Glick has also run into his share of trouble at the mount. He has repeatedly been barred from the site and was charged with assaulting a Muslim female activist in 2014. The charges were dropped in February.

Michael Melchior, a former government minister who was active with Glick’s father, Shimon, in the liberal-religious Meimad party, also questioned whether Glick should be celebrated as a voice of tolerance. While Melchior admires Glick’s use of universalist language in his Temple Mount work, he said Glick is inconsistent for not advocating for Palestinian rights.

“The human rights motive is used to say, ‘well, why shouldn’t Jews have the right to pray everywhere?’” Melchior said. “But the human rights motive is a universal motive. If you believe in human rights, will you apply that to everything else that has to do with human rights?”

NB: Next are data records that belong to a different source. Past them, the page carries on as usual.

-- ==== Sys2Proof/Laws/Stations.lean ====
section
/-! SUPPORT. Sequencing of outcomes, allocation, and the list of stations under an update. -/

namespace Sys2Proof.Machine

/-! ## Outcomes in sequence -/

@[simp] theorem andThen_next (s : State) (f : State → Result State Fault Refusal) : andThen (.next s) f = f s := rfl

@[simp] theorem andThen_fault (r : Fault) (f : State → Result State Fault Refusal) :
    andThen (.fault r) f = .fault r := rfl

@[simp] theorem andThen_refused (r : Refusal) (f : State → Result State Fault Refusal) :
    andThen (.refused r) f = .refused r := rfl

/-- A sequence answers a next state exactly when both parts do. -/
theorem andThen_eq_next {o : Result State Fault Refusal} {f : State → Result State Fault Refusal} {t : State} :
    andThen o f = .next t ↔ ∃ u, o = .next u ∧ f u = .next t := by
  cases o <;> simp [andThen]

/-- A sequence is refused exactly when its first part is, or its second part is after the first. -/
theorem andThen_eq_refused {o : Result State Fault Refusal} {f : State → Result State Fault Refusal} {r : Refusal} :
    andThen o f = .refused r ↔ o = .refused r ∨ ∃ u, o = .next u ∧ f u = .refused r := by
  cases o <;> simp [andThen]

/-- A sequence faults exactly when its first part does, or its second part does after the first. -/
theorem andThen_eq_fault {o : Result State Fault Refusal} {f : State → Result State Fault Refusal} {r : Fault} :
    andThen o f = .fault r ↔ o = .fault r ∨ ∃ u, o = .next u ∧ f u = .fault r := by
  cases o <;> simp [andThen]

/-! ## One station replaced -/

theorem holds_lt {s : State} {k : Nat} {S : Station} (h : s.holds k S) : k < s.stations.length := by
  by_contra hk
  rw [State.holds, List.getElem?_eq_none (by omega)] at h
  cases h

theorem holds_unique {s : State} {k : Nat} {S S' : Station} (h : s.holds k S) (h' : s.holds k S') : S = S' := by
  simpa [State.holds] using h.symm.trans h'

theorem holds_mem {s : State} {k : Nat} {S : Station} (h : s.holds k S) : S ∈ s.stations :=
  List.mem_of_getElem? h

/-- The stations after one is replaced. -/
theorem getElem?_set_of_holds {s : State} {k : Nat} {S : Station} (h : s.holds k S) (T : Station)
    (j : Nat) : (s.stations.set k T)[j]? = if j = k then some T else s.stations[j]? := by
  have hk := holds_lt h
  by_cases hj : j = k
  · subst hj; simp [hk]
  · simp [hj, Ne.symm hj]

/-- A member of the list after one station is replaced. -/
theorem mem_set_cases {l : List Station} {k : Nat} {T S : Station} (h : S ∈ l.set k T) : S = T ∨ S ∈ l :=
  (List.mem_or_eq_of_mem_set h).symm

/-! ## Allocation (R118) -/

theorem firstFreeFrom_some {kind : UnitKind} {l : List Station} {n k : Nat} {S : Station}
    (h : firstFreeFrom kind n l = some (k, S)) :
    n ≤ k ∧ l[k - n]? = some S ∧ S.desc.kind = kind ∧ S.busy = false := by
  induction l generalizing n with
  | nil => cases h
  | cons T rest ih =>
    unfold firstFreeFrom at h
    split at h
    · next hT =>
      obtain ⟨rfl, rfl⟩ : n = k ∧ T = S := by simpa using h
      exact ⟨le_refl _, by simp, hT.1, hT.2⟩
    · obtain ⟨h1, h2, h3⟩ := ih h
      refine ⟨by omega, ?_, h3⟩
      obtain ⟨d, hd⟩ : ∃ d, k - n = d + 1 := ⟨k - n - 1, by omega⟩
      rw [hd]
      simpa [show k - (n + 1) = d by omega] using h2

/-- The allocated station is in the list, free, and of the kind asked for (R118). -/
theorem firstFree_some {kind : UnitKind} {s : State} {k : Nat} {S : Station}
    (h : firstFree kind s.stations = some (k, S)) : s.holds k S ∧ S.desc.kind = kind ∧ S.busy = false := by
  obtain ⟨_, h2, h3⟩ := firstFreeFrom_some h
  exact ⟨by simpa using h2, h3⟩

/-! ## The order of visits (R126) -/

theorem mem_insertBySeq {x y : Nat × Nat} {l : List (Nat × Nat)} :
    y ∈ insertBySeq x l ↔ y = x ∨ y ∈ l := by
  induction l with
  | nil => simp [insertBySeq]
  | cons z zs ih => unfold insertBySeq; split <;> simp [ih]; tauto

theorem mem_sortBySeq {y : Nat × Nat} {l : List (Nat × Nat)} : y ∈ sortBySeq l ↔ y ∈ l := by
  induction l with
  | nil => simp [sortBySeq]
  | cons z zs ih => simp [sortBySeq, mem_insertBySeq, ih]

end Sys2Proof.Machine
end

READ: Israeli police ban lawmakers, ministers from Temple Mount over Passover

Glick was born in Brooklyn, New York, moved to Israel at 9 and now lives in the West Bank settlement of Otniel. He attributes his use of the language of civil rights and equality to his American upbringing. Prior to his Temple Mount activism, he worked for nearly a decade in the Ministry of Immigrant Absorption, quitting in protest of Israel’s 2005 withdrawal from Gaza.

He became a symbol of the Jewish Temple Mount movement after a Palestinian gunman shot him three times at point-blank range outside a Jerusalem convention center in October 2014. He was discharged from the hospital that November and a month later competed in Likud’s primaries. He won the 33rd spot on the slate — reserved for an Israeli settler.

“I felt that in a democratic country, we cannot allow a situation in which someone who is active democratically, someone who is active to promote a legitimate issue, is attacked physically because of the fact that he tried to work legally,” Glick told JTA.

Last week, Glick tweeted critically of Prime Minister Benjamin Netanyahu’s decision to oust Yaalon — the decision that gave Glick his Knesset seat. He disapproved of replacing Yaalon — who is viewed as a pragmatist — with the hawkish and unpredictable Avigdor Liberman, whom he criticized on May 18 for his “way of speaking, changing his political opinions depending on the mood, and [his] lack of trust in the prime minister.”